En nuestra estampa de ordenación episcopal mis hermanos Diego Padrón, Mario Moronta y este servidor quisimos recoger como divisa la luminosa frase de S. Agustín: “Si me asusta lo que soy para ustedes, también me consuela lo que soy con ustedes; para ustedes soy Obispo; con ustedes soy cristiano. Aquel nombre expresa un deber; éste una gracia. Aquel indica un peligro; este la salvación” (Sermón 340)

 El gusto de formar parte del pueblo de Dios, de ser pueblo como lo llama el Papa Francisco ha ido creciendo en mi desde los mismos inicios de mi servicio episcopal cuando empecé a vivir y a aplicar el proyecto de renovación pastoral, fundado sobre la espiritualidad de comunión y el llamado a la santidad comunitaria. La mayor inspiración que el Espíritu Santo ha comunicado a la Iglesia en el siglo XX y XXI es sin duda alguna la de descubrir con mayor claridad en ella el misterio de la comunión y la misión de hacerla historia y vida en el mundo de hoy.

Las palabras del Concilio Vaticano II: “Fue voluntad de Dios santificar y salvar a los hombres, no aisladamente, sin conexión alguna de unos con otros, sino constituyendo un pueblo que le confesara en verdad y le sirviera santamente” (LG 9), ha sido un faro de luz que ha ido disipando las tinieblas y oscuridades del camino. Viví este profundo y gozoso sentido de pertenencia desde mis primeros años de sacerdocio con las comunidades de los barrios de Petare, luego como vicario episcopal y obispo auxiliar en el suroeste de Caracas, más adelante en la diócesis de Ciudad Guayana y finalmente aquí con este bello pueblo zuliano.

Sé que nadie se salva solo, como individuo aislado, sino que Dios nos atrae hacia él dentro de una ristra, de un racimo. Nunca solos. Tampoco en manada anónima sino tomando en cuenta “la compleja trama de relaciones interpersonales que se establecen en la comunidad humana” (GE 6).
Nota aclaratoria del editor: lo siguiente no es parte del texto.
/-- A restore keeps the caravans and takes its cluster from the save store. -/
theorem State.leftStore_written {u : State} {d : Int} (cfgs : List (List (Nat × Cfg)))
    (hu : EnergyOnly (((Claims.restoring s sv rs bs off).1.setCluster sv.number (Claims.restoring s sv rs bs off).2).restoreMem sv
      (Claims.restoring s sv rs bs off).2 d) u) :
    LeftStore sv s ((u.restoreRegions sv (Claims.restoring s sv rs bs off).2 d cfgs).restoreRest sv
      (Claims.restoring s sv rs bs off).2 d) := by
  obtain ⟨ba, cl, asp, fat, sems, h⟩ := State.written_disp hu cfgs
  exact ⟨by rw [h]; rfl, by rw [h]; rfl, by rw [h]; rfl⟩

/-- The cluster stands again where it asked to (R430, R431). -/
theorem State.cluster?_restored (h : (Claims.restoring s sv rs bs off).1.restoreAt sv (Claims.restoring s sv rs bs off).2 = .ok t) :
    ∃ k, t.cluster? sv.number = some k ∧ k.sansEnergy = (Claims.restoring s sv rs bs off).2.sansEnergy := by
  obtain ⟨u, cfgs, hu, rfl⟩ := State.restoreAt_ok h
  set k := (Claims.restoring s sv rs bs off).2
  set d := tileDelta k sv.cluster
  obtain ⟨m, ba, hm⟩ := ((Claims.restoring s sv rs bs off).1.setCluster sv.number k).restoreMem_eq sv k d
  obtain ⟨rg, hrg⟩ := u.restoreRegions_eq sv k d cfgs
  obtain ⟨e, asp, fat, sems, hrest⟩ := (u.restoreRegions sv k d cfgs).restoreRest_eq sv k d
  have hcluster : ((u.restoreRegions sv k d cfgs).restoreRest sv k d).cluster? sv.number = u.cluster? sv.number := by
    rw [hrest, hrg]; rfl
  have hbase : (((Claims.restoring s sv rs bs off).1.setCluster sv.number k).restoreMem sv k d).cluster? sv.number = some k := by
    rw [hm]; exact Table.find?_put_self _ _ _
  have henergy := hu.cluster sv.number
  rw [hbase, Option.map_some] at henergy
  rw [hcluster]
  exact Option.map_eq_some_iff.mp henergy

/-- No reply is owed where none was. -/
theorem State.nothingOwed_restored (howed : s.NothingOwed sv.cluster.asid)
    (h : (Claims.restoring s sv rs bs off).1.restoreAt sv (Claims.restoring s sv rs bs off).2 = .ok t) :
    t.NothingOwed sv.cluster.asid := by
  obtain ⟨u, cfgs, hu, rfl⟩ := State.restoreAt_ok h
  set k := (Claims.restoring s sv rs bs off).2
  obtain ⟨⟨cl, hcl⟩, -⟩ := hu
  obtain ⟨rg, hrg⟩ := u.restoreRegions_eq sv k (tileDelta k sv.cluster) cfgs
  refine State.nothingOwed_restoreRest sv k (tileDelta k sv.cluster) (State.nothingOwed_congr ?_ howed)
  rw [hrg]
  dsimp only
  rw [hcl]
  rfl

/-! ## The regions run again (R144, R430) -/

/-- A tile moved by nothing stays. -/
theorem moveSite_zero (n : Nat) : moveSite 0 n = n := by simp [moveSite]

/-- A site of a saved cluster under its new place and words, once it has thawed. -/
def Site.back (r : Nat) (d : Int) (cfgs : List (Nat × Cfg)) (n : Nat) (t : Site) : Site :=
  let g : Agent := { t.agent with replay := t.agent.replay.map (fun a => a.moved d r) }
  { t with
    active := t.active.map (fun l => l.under (moveSite d n) cfgs), next := t.next.map (fun l => l.under (moveSite d n) cfgs)
    op := t.op.moved d, frozen := false
    agent := if t.frozen && g.park == .running && !g.replay.isEmpty then { g with park := .replaying } else g }

theorem Region.sites_thaw_restoreRegion (n r : Nat) (d : Int) (cfgs : List (Nat × Cfg)) (old cur : Region) :
    (restoreRegion n r d cfgs old cur).thaw.sites = old.sites.map (fun e => (moveSite d e.1, e.2.back r d cfgs e.1)) := by
  show List.map _ (List.map _ _) = _
  rw [List.map_map]
  rfl

/-- A region that a restore has written and that has thawed. -/
theorem Claims.regionBack_of_eq {r : Nat} {x cur : Region} {cfgs : List (Nat × Cfg)}
    (h : t.region r = (restoreRegion sv.number r (tileDelta (Claims.restoring s sv rs bs off).2 sv.cluster) cfgs x cur).thaw) :
    Claims.RegionBack t sv off r x := by
  unfold Claims.RegionBack
  rw [h]
  refine ⟨rfl, rfl, rfl, rfl, ?_, fun hoff n => ?_⟩
  · show List.map _ (List.map _ _) = _
    rw [List.map_map]
    refine List.map_congr_left fun e _ => ?_
    dsimp only [Function.comp_apply]
    split <;> rfl
  · have hd : tileDelta (Claims.restoring s sv rs bs off).2 sv.cluster = 0 := by
      simp [tileDelta, Claims.restoring, hoff]
    have hsites := Region.sites_thaw_restoreRegion sv.number r 0 cfgs x cur
    simp only [moveSite_zero] at hsites
    rw [hd, Region.site, hsites, Table.get, Table.find?_map (Site.back r 0 cfgs), Region.site, Table.get]
    cases Table.find? x.sites n with
    | none => exact ⟨rfl, rfl, rfl, rfl⟩
    | some t => exact ⟨rfl, rfl, rfl, rfl⟩

/-- The regions of a restored cluster, thawed. -/
theorem State.regionBack_thawed (hd : rs.Pairwise (fun x y => x ≠ y))
    (h : (Claims.restoring s sv rs bs off).1.restoreAt sv (Claims.restoring s sv rs bs off).2 = .ok t) {i r : Nat} {x : Region}
    (hr : rs[i]? = some r) (hx : sv.regions[i]? = some x) {v : State}
    (hv : ∀ q, v.region q = (rs.foldl (fun s r => s.mapRegion r Region.thaw) t).region q) :
    Claims.RegionBack v sv off r x := by
  obtain ⟨u, cfgs, -, rfl⟩ := State.restoreAt_ok h
  set k := (Claims.restoring s sv rs bs off).2 with hk
  set d := tileDelta k sv.cluster with hdelta
  set more := cfgs ++ List.replicate (sv.regions.length - cfgs.length) [] with hmore
  obtain ⟨e, asp, fat, sems, hrest⟩ := (u.restoreRegions sv k d cfgs).restoreRest_eq sv k d
  obtain ⟨hi, -⟩ := List.getElem?_eq_some_iff.mp hx
  have hlen : i < more.length := by simp [hmore]; omega
  have hmem : (r, (x, more[i])) ∈ rs.zip (sv.regions.zip more) := by
    refine List.mem_iff_getElem?.mpr ⟨i, List.getElem?_zip_eq_some.mpr ⟨hr, List.getElem?_zip_eq_some.mpr ⟨hx, ?_⟩⟩⟩
    simp [hlen]
  have hdistinct : (rs.zip (sv.regions.zip more)).Pairwise (fun x y => x.1 ≠ y.1) := pairwise_zip hd _
  have hwritten := State.region_foldl_mapRegions
    (fun x : Nat × (Region × List (Nat × Cfg)) => restoreRegion sv.number x.1 d x.2.2 x.2.1) hdistinct u hmem
  refine Claims.regionBack_of_eq (rs := rs) (bs := bs) (s := s) (cfgs := more[i]) (cur := u.region r) ?_
  rw [hv, State.region_foldl_mapRegion Region.thaw_thaw, if_pos (List.mem_of_getElem? hr), hrest]
  exact congrArg Region.thaw hwritten

end

end Sys2Proof.Machine

namespace Sys2Proof.Claims

open Sys2Proof.Machine

section
variable {s : State} {c : Nat} {sv : Saved} {rs bs : List Nat}

/-- The checks of a restore at an offset. -/
def restoreOutcome (s : State) (sv : Saved) (rs bs : List Nat) (off : Int × Int) : Recheck State :=
  (restoring s sv rs bs off).1.restoreAt sv (restoring s sv rs bs off).2

/-- A cluster whose images have passed their checks, thawed. -/
def thawed (sv : Saved) (rs : List Nat) (t : State) : State :=
  (rs.foldl (fun s r => s.mapRegion r Region.thaw) t).actTaken sv.cluster.asid sv.number

/-- A cluster whose images are refused at both offsets (R431). -/
def refusedRestore (s : State) (sv : Saved) (rs bs : List Nat) : State :=
  let k := (restoring s sv rs bs (0, 0)).2
  let d := tileDelta k sv.cluster
  (((((restoring s sv rs bs (0, 0)).1.setCluster sv.number k).restoreMem sv k d).restoreRegions sv k d []).restoreRest sv k
    d).fatalFault sv.number 0x16 (rs.getD 0 0) noSite

/-- How a restore ends (R430, R431). -/
theorem restore_eq (s : State) (sv : Saved) (rs bs : List Nat) : s.restore sv rs bs =
    match restoreOutcome s sv rs bs (s.restoreOffset sv.cluster.caravan sv.cluster) with
    | .ok t => some (thawed sv rs t)
    | .waits => none
    | .rejected =>
      match restoreOutcome s sv rs bs (0, 0) with
      | .ok t => some (thawed sv rs t)
      | .waits => none
      | .rejected => some (refusedRestore s sv rs bs) := rfl

theorem State.saved_of_head (hh : s.headOf? c = some (.saved sv)) : sv.cluster.caravan = c ∧ sv ∈ s.disp.saved := by
  unfold State.headOf? at hh
  split at hh
  next x hx =>
    cases hh
    exact ⟨by simpa using List.find?_some hx, List.mem_of_find?_eq_some hx⟩
  next =>
    dsimp only at hh
    split at hh <;> simp at hh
Cristo Jesús no quiso que fuéramos solos sus apóstoles. Quiso que fuéramos además sus amigos. Amigos de él. Amigos entre nosotros.  “Nadie tiene un amor más grande que el que da su vida por sus amigos. Ustedes son mis amigos si hacen lo que les mando. Ya no los llamo siervos porque el siervo no sabe lo que hace su Señor. Los llamo amigos porque les he dado a conocer todo lo que me ha dicho mi Padre” (Jn. 15,13-15). Jesús no nos quiere funcionarios ni empleados con horarios de oficina. Quiere que reproduzcamos el modelo de amistad que él nos ha revelado. Solo sus amigos pueden beber su cáliz y sumergirse en su bautismo de redención. Somos dichosos hermanos porque Jesús nos ha introducido en el secreto de la verdadera amistad: dar la vida por los amigos, ayudarnos unos a otros a regir nuestras vidas por el mandamiento del amor mutuo, darnos a conocer los unos a los otros el gozo de ser hijos del Padre, hermanos en Jesús, moradas vivas del Espíritu Santo.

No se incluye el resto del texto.